Uno de los problemas de no salir de casa durante mes y medio es la falta de vivencias, al menos de las colectivas, porque de las personales y familiares ha habido muchas. Pienso en escribir y me asalta la duda: de qué hablar si no he vivido nada nuevo. Pero de esa misma duda surge otra, porque ¿no es vivir dedicarse por entero al trabajo a distancia y a llenar el tiempo con quehaceres varios, diseñados al capricho? A lo mejor este preguntarme varias veces al día qué me apetece hacer y hacerlo,  y cómo agradar a los que viven conmigo  y mimarlos, es la vida de verdad, más allá de esa otra en la que los días se escapaban entre prisas y actividades. Ahora que se relaja un poco la prohibición tajante de salir, puede que haya desarrollado un nuevo síndrome que estaría entre el de Estocolmo y la agorafobia, y puede que se me mezclen las ganas de recuperar la “normalidad” con la nostalgia anticipada de esta diferente forma de vivir los días que no creo ni deseo que se vuelva a dar.
En estas reflexiones andaba cuando otra idea vino a rondarme, la de que al haber ocupado la pandemia todos los espacios de noticia y todas las conversaciones,  ha llegado a parecer que todo lo demás se borraba, como si nadie pudiera enfermar, sufrir, morir, por una causa diferente no relacionada con el coronavirus. Quizás en el subconsciente se ha instalado la falsa idea de “no me he contagiado, estoy a salvo”. En la burbuja protegida del hogar, la falta de contacto y el lavado de manos continuo ofrecen la absurda tentación de creer que el peligro se mantiene a raya. Pero seguimos siendo vulnerables dentro y fuera. Esta semana la noticia de la muerte de Michael Robinson, vencido finalmente por el cáncer, por ejemplo, ha sido un recordatorio de que vivimos esquivando peligros, de que las muertes violentas, absurdas, prematuras, previsibles… no dejan de existir. Nada es estable.
Y entre estas ideas voy y vengo, me construyo una realidad de claroscuros tan cambiante como esta primavera preciosa a la que me agarro fuerte a falta de certezas más firmes. Por lo pronto hoy parece que hará buen día. Disfrutemos de la novedad de un poco de ejercicio al sol mientras se pueda .
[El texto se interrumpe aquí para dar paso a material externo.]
/-! ### Casts, tally rounds, congestion maps and weights -/

/-- R169–R173, R133: a cast is refused at its sender or joins its cast flow; a cast that arrives for a tree the package is not on, or that the turn
changes, is an orphan, and one of its tree leaves by every tree port but the one it came by; CAST_WRITE writes at the core that DST names, and
CAST_SIGNAL raises its event there. -/
def Obligations.Casts : Prop :=
  ∀ (s : State) (p : PkgId),
    let k := s.pkg p
    (∀ (c : Core) (kind : BitVec 2) (tree : Fin 64) (dst : Byte) (addr : BitVec 44) (data : List Byte) (i : Instr) (op : Byte),
        ((op = 0x10 ∧ i = .castWrite p c kind tree dst addr data) ∨ (op = 0x11 ∧ data = [] ∧ i = .castSignal p c kind tree dst addr)) →
      let fits := data.length ≤ 32 + 64 * (treeBuffer (k.tree tree.val) - 1)
      let key := flowKey k.addr 2 (if kind = 1 then tree.val else if kind = 2 then 64 else 65)
      ((kind = 0 ∨ k.coreDark c.val = true) → exec i s = .next (s.setPkg p k)) ∧
      (kind = 1 → k.coreDark c.val = false → k.treeHeld tree.val = true →
        exec i s = .next (s.setPkg p ((k.issues c.val).emit (.completion c.val 0 stTurnHold [])))) ∧
      (kind = 1 → k.coreDark c.val = false → k.treeHeld tree.val = false → onTree (k.tree tree.val) k.idx = true → ¬ fits →
        exec i s = .next (s.setPkg p ((k.issues c.val).emit (.completion c.val 0 stAccessError [])))) ∧
      (kind ≠ 0 → k.coreDark c.val = false →
          (kind = 1 → k.treeHeld tree.val = false ∧ onTree (k.tree tree.val) k.idx = true ∧ fits) →
        ∃ (j : Pkg) (pk : Packet), exec i s = .next (s.setPkg p j) ∧ pk.opcode = op ∧ pk.castKind = kind ∧ pk.cls = 2 ∧ pk.payload = data ∧
          pk.addr = addr.zeroExtend 64 ∧ pk.dst = dst.zeroExtend 24 ∧ (kind = 1 → pk.tree.toNat = tree.val) ∧ (kind ≠ 1 → pk.tree = 0) ∧
          (j.txFlow key).waiting = (k.txFlow key).waiting ++ [(pk, c.val)] ∧ j.regs = (k.issues c.val).regs ∧ j.out = k.out)) ∧
    (∀ (q : Port) (pk : Packet), pk.cls ≠ 2 → exec (.castArrive p q pk) s = .next (s.setPkg p k)) ∧
    (∀ (q : Port) (pk : Packet) (d : Fld), pk.cls = 2 →
        ((k.tables pk.epoch = [] ∧ d = F.FAB_DISCARD_A_EPOCH (portTile q.val)) ∨
          (k.tables pk.epoch ≠ [] ∧ pk.castKind = 1 ∧ (onTree (k.tree pk.tree.toNat) k.idx = false ∨ k.serves pk = false) ∧
            d = F.FAB_CAST_EVENTS_CAST_ORPHAN (portTile q.val))) → ∃ (j : Pkg) (l : List Msg),
      exec (.castArrive p q pk) s = .next (s.setPkg p j) ∧ j.fab = k.fab ∧ j.out = k.out ++ l ∧
        (∀ m ∈ l, ∃ b : Block, m = .block q.val b ∧ b.dataFlits = 0) ∧ j.get d = min 255 (k.get d + 1)) ∧
    (∀ (q : Port) (pk : Packet), pk.cls = 2 → pk.castKind = 1 → k.tables pk.epoch ≠ [] → onTree (k.tree pk.tree.toNat) k.idx = true →
        k.serves pk = true → k.isPlane q.val = false → ∃ t, exec (.castArrive p q pk) s = .next t ∧
      ∀ o ∈ k.treePorts pk.tree.toNat, o ≠ q.val → (k.port o).state ≠ .peerDark →
        ⟨pk, q.val, bufKey false pk, k.rt.arrivals⟩ ∈ ((t.pkg p).port o).outQ) ∧
    (∀ (q : Port) (pk : Packet) (f : RxFlow), pk.cls = 2 → pk.castKind = 2 ∨ pk.castKind = 3 → k.tables pk.epoch ≠ [] →
        bits pk.dst.toNat 0 6 < 48 → k.coreDark (epCore pk.dst) = false → k.pstate (epCore pk.dst) < 2 → k.mem.grants = [] →
        genCase (k.rxFlow (flowOf pk)) pk = .current → k.rxFlow (flowOf pk) = some f → pk.seq = f.next → f.held = [] →
      let a := bits pk.addr.toNat 0 44
      let taken (j : Pkg) : Prop := ∃ g, j.rxFlow (flowOf pk) = some g ∧ g.next = f.next + 1
      (pk.opcode = 0x11 → ∃ j : Pkg, exec (.castArrive p q pk) s = .next (s.setPkg p j) ∧ taken j ∧ Msg.signal (epCore pk.dst) a ∈ j.out) ∧
      (∀ tier off l, pk.opcode = 0x10 → k.locate (epCore pk.dst) a pk.payload.length = .place tier off l → tier = 1 ∨ tier = 2 →
        k.tierDark (epCore pk.dst) tier off pk.payload.length = false →
        let x := tierSpace (epCore pk.dst) tier off
        k.spaceIsolated x.1 x.2 pk.payload.length = false → ∃ j : Pkg, taken j ∧
        exec (.castArrive p q pk) s = .next ({ s with mem := memWrite s.mem (memKey p x.1 x.2) pk.payload }.setPkg p j)))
sábado, 18 de abril de 2020

Mantener la clama


El próximo jueves será el Día del libro y no faltarán las referencias a novelas que respalden la actualidad más allá de La peste de Camus. Yo la leí de adolescente. Quedé magnetizada y horrorizada a partes iguales, aunque entonces no supe ver que hablaba básicamente de las dos posturas frente a la adversidad: egoísmo y solidaridad. Iba a decir que a ese binomio le falta la indiferencia, pero en el fondo sé que es otra forma de egoísmo. Otros se acordarán de la magnífica obra de Saramago, Ensayo sobre la ceguera, donde se alertaba sobre «la responsabilidad de tener ojos cuando otros los perdieron». El Decamerón de Boccaccio ofrece el prisma de la oportunidad para hacer de un enclaustramiento otra cosa. El último hombre de M. Shelley adelanta un futurista fin del mundo arrasado por una plaga… Pero yo tengo que confesar que a ratos me he acordado más de Robinson Crusoe, no solo por sobrevivir aislados y hacer de esa isla un hogar, que también, sino por la eliminación de lo superfluo, la capacidad para reflexionar desde la calma, la satisfacción del trabajo manual. 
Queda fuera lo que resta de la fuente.